Exploring: The Unmade Films of Sylvester Stallone

Every creative force has projects that they either turn down or work hard to get made, but ultimately never make it to light. Sylvester Stallone is no different, as there have been several films — some a long time in development — that have never made it to the silver screen. I was inspired by the list on Craig Zablo’s Stallone Zone and decided to do my own research into some of these unrealized movies.

Bartholomew vs. NeffThe July 30, 1990 L.A. Times reported that “Carolco Pictures Chairman Mario Kassar announced today that John Hughes will direct Stallone and Candy in a comedy about feuding neighbors entitled Bartholomew vs. Neff. An original story by Hughes about two neighbors whose friendship disintegrates as they battle to the finish, the film is scheduled to begin production in the summer of 1991, shooting in the Chicago suburbs.”

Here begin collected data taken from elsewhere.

/-! ## NOP, CRC32 and TYPE_CHECK -/

/-- 44_control.md R300. -/
def Obligations.NopOnlyCompletes : Prop :=
  decode 0x00000000 = .ok .nop ∧
  ∀ s : State, exec .nop s = .next { s with errcode := 0, busy := false, done := true, inflight := none }

/-- 41_crc32.md R176. -/
def Obligations.CrcInitSetsAllOnes : Prop :=
  decode 0x00000001 = .ok .crcInit ∧
  ∀ s : State, ∃ t, exec .crcInit s = .next t ∧
    t = { s with crcState := 0xFFFFFFFF, errcode := 0, busy := false, done := true, inflight := none } ∧
    t.readReg .crcResult = 0x00000000

/-- 41_crc32.md R177: the state is stepped by the byte; no byte leaves every state unchanged, and 0x00 does not leave the
all-ones state unchanged. -/
def Obligations.CrcByteStepsTheState : Prop :=
  (∀ b : Byte, decode ((0#16 ++ b) ++ 0x02#8) = .ok (.crcByte b)) ∧
  (∀ (b : Byte) (s : State), exec (.crcByte b) s = .next
    { s with crcState := crcStep s.crcState b, errcode := 0, busy := false, done := true, inflight := none }) ∧
  crcStep 0xFFFFFFFF 0x00 = 0x2DFD1072 ∧ (∀ b : Byte, ∃ c : Word, crcStep c b ≠ c)

/-- 41_crc32.md R172: the byte step is eight right shifts of the exclusive or, each with the reflected polynomial
when a 1 is shifted out. The spec marks the constant and the form as general knowledge (log 14). -/
def Obligations.CrcStepIsEightReflectedShifts : Prop :=
  ∀ (c : Word) (b : Byte),
    crcStep c b = (List.range 8).foldl
      (fun x _ => if x.getLsbD 0 then (x >>> 1) ^^^ 0xEDB88320 else x >>> 1) (c ^^^ b.setWidth 32)

/-- 41_crc32.md R174: the table step gives the same state as the byte step, for every state and byte. The spec marks
the equivalence as general knowledge (log 14). -/
def Obligations.TableStepEqualsByteStep : Prop :=
  (∀ (c : Word) (b : Byte), crcTableStep c b = crcStep c b) ∧
  crcTable 0x00 = 0x00000000 ∧ crcTable 0x01 = 0x77073096 ∧ crcTable 0x02 = 0xEE0E612C ∧
  crcTable 0x80 = 0xEDB88320 ∧ crcTable 0xFF = 0x2D02EF8D

/-- 41_crc32.md R178: a range inside the buffer is fed in order; a range that leaves it, on unbounded naturals, is a
RangeError with CRC_STATE unchanged. An unwritten byte reads as a free value, and only the model's own count of these
is left open (log 2). -/
def Obligations.CrcBufFeedsTheRange : Prop :=
  decode 0x00000003 = .ok .crcBuf ∧
  ∀ s : State,
    (s.argAddr.toNat + s.argLen.toNat ≤ s.params.bufBytes → ∃ n, exec .crcBuf s = .next
      { s with
        crcState := (s.memRead s.argAddr.toNat s.argLen.toNat).foldl crcStep s.crcState
        draws := n, errcode := 0, busy := false, done := true, inflight := none }) ∧
    (s.params.bufBytes < s.argAddr.toNat + s.argLen.toNat → exec .crcBuf s = .next
      { s with errcode := 9, busy := false, done := true, inflight := none })

/-- 41_crc32.md R179: after CRC_INIT, however the bytes are split among CRC_BYTE and CRC_BUF and whatever feeds
nothing in between, CRC_RESULT reads the CRC32 of all of them. The spec marks this rule as derived, from R173 and
R176-R178. -/
def Obligations.CrcStreamingLaw : Prop :=
  ∀ (s t u : State) (bs : List Byte), exec .crcInit s = .next t → Feeds bs t u → u.readReg .crcResult = crc32 bs

/-- 40_chunktype.md R150 with 10_state.md R53: TYPE_FLAGS bit by bit from the four bytes of ARG_TYPE, written whether or
not the type is constructible; ERRCODE is 4 exactly when it is not; nothing else changes. -/
def Obligations.TypeCheckWritesFlags : Prop :=
  decode 0x00000010 = .ok .typeCheck ∧
  ∀ s : State, ∃ f : Word,
    (∀ i, f.getLsbD i =
      let b0 := s.argType.extractLsb' 24 8
      let b1 := s.argType.extractLsb' 16 8
      let b2 := s.argType.extractLsb' 8 8
      let b3 := s.argType.extractLsb' 0 8
      let letter (b : Byte) : Bool := decide ((0x41 ≤ b.toNat ∧ b.toNat ≤ 0x5A) ∨ (0x61 ≤ b.toNat ∧ b.toNat ≤ 0x7A))
      let all := letter b0 && letter b1 && letter b2 && letter b3
      if i = 0 then letter b0 else if i = 1 then letter b1 else if i = 2 then letter b2 else if i = 3 then letter b3
      else if i = 4 then all else if i = 8 then !b0.getLsbD 5 else if i = 9 then !b1.getLsbD 5
      else if i = 10 then !b2.getLsbD 5 else if i = 11 then b3.getLsbD 5 else if i = 12 then !b2.getLsbD 5
      else if i = 13 then all && !b2.getLsbD 5 else false) ∧
    exec .typeCheck s = .next
      { s with
        typeFlags := f, errcode := if f.getLsbD 13 then 0 else 4, busy := false, done := true, inflight := none }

All that exists of the film is the unproduced script and this board that announced that it would soon be filming. Stallone would move on to appear in another Carolco film, Cliffhanger. Sadly, Candy would pass away in 1994, so we’d never get to see those two stars team up.

The ExecutionerThis adaption of Don Pendelton’s famous paperback novel hero almost happened, with Stallone starring as Mack Bolan and either Burt Reynolds or William Friedkin directing. The June 23, 1988 issue of the Chicago Tribune reports that Friedkin was delaying the film until May of that year. Over the last few years, this movie has also been rumored to be a Bradley Cooper project. If you can’t wait to see one of Mack’s adventures, you can always watch one of The Punisher comic adaptions or The Exterminator movies, as they pretty much stole the idea whole cloth.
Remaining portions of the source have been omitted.